-- ==== Sys2Proof/Tests/Slice0.lean ====
section
/-!
SUPPORT. The model's own tests. Expected values are copied from spec/95_test_vectors.md or from the worked examples of the
rule named; the words of the decode tests are written out from 30_encoding.md R71. The witnesses at the end meet the
hypotheses of the statements.
-/
namespace Sys2Proof.Tests

open Sys2Proof.Machine Sys2Proof.Claims

/-- The next state of an answer. -/
def nextOf : Answer → Option State
  | .next t => some t
  | .fault _ => none
  | .refused _ => none

/-- The phase and the fault code an answer leaves. -/
def codesOf (a : Answer) : Option (Phase × FaultCode × Nat) := (nextOf a).map fun t => (t.phase, t.faultCode, t.pos)

/-- The reset state with a stream submitted. -/
def withStream (bs : List Byte) : State := { State.reset with stream := bs }

/-- A consumed block (phase DONE) with a stream submitted. -/
def doneWith (bs : List Byte) : State := { State.reset with phase := .done, stream := bs }

/-- A block in phase FAULT. -/
def faulted (rst : Bool) : State := { State.reset with phase := .fault, faultCode := .usage, rst := rst }

/-- `"abc"`. -/
def abc : List Byte := [0x61#8, 0x62#8, 0x63#8]

/-- The padded block of `"abc"` (95 section 3). -/
def abcBlock : Block := ⟨([0x61#8, 0x62#8, 0x63#8, 0x80#8] ++ List.replicate 59 0x00#8 ++ [0x18#8]).toArray, by decide⟩

/-! ## WellFormed: each check refuses an ill-formed term (R73) -/

theorem test_wf_refuses_len_below_min : (Instr.update (-2147483649) []).wf = false := by decide
theorem test_wf_refuses_len_above_max : (Instr.update 2147483648 []).wf = false := by decide
theorem test_wf_accepts_the_ends :
    (Instr.update (-2147483648) []).wf = true ∧ (Instr.update 2147483647 []).wf = true := by decide

/-! ## Decode: words written out from R71 -/

theorem test_decode_block : decode (0x01#8 :: (List.replicate 63 0x00#8 ++ [0xFF#8])) =
    .ok (.block ⟨(List.replicate 63 0x00#8 ++ [0xFF#8]).toArray, by decide⟩) := by decide
theorem test_decode_block_short : decode (0x01#8 :: List.replicate 63 0x00#8) = .short .block := by decide
theorem test_decode_update : decode [0x02#8, 0x00#8, 0x00#8, 0x00#8, 0x03#8, 0x61#8, 0x62#8, 0x63#8, 0x03#8] =
    .ok (.update 3 [0x61#8, 0x62#8, 0x63#8, 0x03#8]) := by decide
theorem test_decode_update_most_negative : decode [0x02#8, 0x80#8, 0x00#8, 0x00#8, 0x00#8] =
    .ok (.update (-2147483648) []) := by decide
theorem test_decode_update_short : decode [0x02#8, 0x00#8, 0x00#8] = .short .update := by decide
theorem test_decode_finalize : decode [0x03#8] = .ok .finalize := by decide
theorem test_decode_reset : decode [0x04#8, 0x03#8] = .ok .reset := by decide
theorem test_decode_illegal : decode [0x00#8] = .illegal 0x00#8 ∧ decode [0x05#8, 0x03#8] = .illegal 0x05#8 := by decide
theorem test_decode_empty : decode [] = .empty := by decide
theorem test_encode_new_with : encodePseudo true (.newWith abc) =
    [0x04#8, 0x02#8, 0x00#8, 0x00#8, 0x00#8, 0x03#8, 0x61#8, 0x62#8, 0x63#8] := by decide

/-! ## Each table row runs as the first command after reset -/

theorem test_table_rows_run :
    (nextOf (step (State.reset.withFetchWord 8 0x01))).isSome = true ∧
    (nextOf (step (State.reset.withFetchWord 8 0x02))).isSome = true ∧
    (nextOf (step (State.reset.withFetchWord 8 0x03))).isSome = true ∧
    (nextOf (step (State.reset.withFetchWord 8 0x04))).isSome = true := by decide
theorem test_table_rows_decode :
    decodeTableWord 8 0x01 = some (.block (Vector.replicate 64 0x00#8)) ∧
    decodeTableWord 8 0x02 = some (.update 0 (List.replicate 60 0x00#8)) ∧
    decodeTableWord 8 0x03 = some .finalize ∧ decodeTableWord 8 0x04 = some .reset ∧
    decodeTableWord 8 0x00 = none := by decide
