-- ==== Sys2Proof/Syntax.lean ====
section
/-! DEFINITION. The cursor's enumerations and the operations of the hardware: one constructor for each
mnemonic of `spec/opcode_table.json` (R22 to R24, R81). -/

namespace Sys2Proof

/-- `S.state`, the position within the frame grammar: 16 variants (R22). -/
inductive ParserState where
  | idle
  | start
  | headerM
  | headerX
  | v1Flags
  | v1PayloadSize
  | v1PayloadFunc
  | v1Payload
  | v1Checksum
  | v2Flags
  | v2Func1
  | v2Func2
  | v2Size1
  | v2Size2
  | v2Payload
  | v2Checksum
  deriving DecidableEq, Repr

/-- `S.decoder`, the selected protocol variant; the fourth code of the 2-bit register is reserved
(R23, R78). -/
inductive DecoderTag where
  | none
  | v1
  | v2
  | reserved
  deriving DecidableEq, Repr

/-- The seven v2 sub-states (R24, R25). -/
def isV2SubState : ParserState → Bool
  | .v2Flags | .v2Func1 | .v2Func2 | .v2Size1 | .v2Size2 | .v2Payload | .v2Checksum => true
  | .idle | .start | .headerM | .headerX | .v1Flags | .v1PayloadSize | .v1PayloadFunc
  | .v1Payload | .v1Checksum => false

/-- The six states of the v1 path (R24). -/
def isV1State : ParserState → Bool
  | .headerM | .v1Flags | .v1PayloadSize | .v1PayloadFunc | .v1Payload | .v1Checksum => true
  | .idle | .start | .headerX | .v2Flags | .v2Func1 | .v2Func2 | .v2Size1 | .v2Size2
  | .v2Payload | .v2Checksum => false

/-- The 23 legal pairs (`S.decoder`, `S.state`) (R24). -/
def legalPair : DecoderTag → ParserState → Bool
  | .none, p => p == .idle || p == .start
  | .v1, p => isV1State p || isV2SubState p
  | .v2, p => p == .headerX || isV2SubState p
  | .reserved, _ => false

/-- The operations (R81), in the order of `spec/opcode_table.json`. An operation of the state machine
reads the current input transaction `b` from the state; `ILLEGAL` carries the selector it stands for
(its 41 rows differ in nothing else), and the checksum engines carry their operand bytes. -/
inductive Instr where
  -- the pre-step
  | calibrate
  | timeout
  -- states IDLE and START
  | idleStart
  | idleSkip
  | startV1
  | startV2
  | startOther
  -- MSP v1
  | hmFlagsvar
  | hmKnown
  | hmInvalid
  | v1Flags
  | v1Size
  | v1FuncPayload
  | v1FuncEmpty
  | v1FuncEncap
  | v1PayloadMore
  | v1PayloadLast
  | v1ChecksumOk
  | v1ChecksumErr
  -- MSP v2
  | hxKnown
  | hxInvalid
  | v2Flags
  | v2Func1
  | v2Func2
  | v2Size1
  | v2Size2Payload
  | v2Size2Empty
  | v2PayloadMore
  | v2PayloadLast
  | v2ChecksumOk
  | v2ChecksumErr
  -- MSP v2 inside MSP v1
  | eFlags
  | eFunc1
  | eFunc2
  | eSize1
  | eSize2
  | ePayload
  | eChecksum
  -- the illegal selectors
  | illegal (d : DecoderTag) (p : ParserState)
  -- the checksum engines
  | xor8 (c v : Byte)
  | crc8 (c v : Byte)
  -- the Payload Field Decoder
  | fdRun
  | fdOpaque
  | fdSkip
  | fdFixedw
  | fdRest
  | fdIText
  | fdIFixed
  | fdIIndex
  | fdIMap
  | fdIRaw
  deriving DecidableEq, Repr

end Sys2Proof
end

________

EXERCISE INSTRUCTIONS: Report each line above that includes the string "spec".

SOLUTION FOR THIS TASK:
SUPPORT. The model's own tests. Expected values are copied from spec/95_test_vectors.md or from the worked examples of the
mnemonic of `spec/opcode_table.json` (R22 to R24, R81). -/
/-- The operations (R81), in the order of `spec/opcode_table.json`. An operation of the state machine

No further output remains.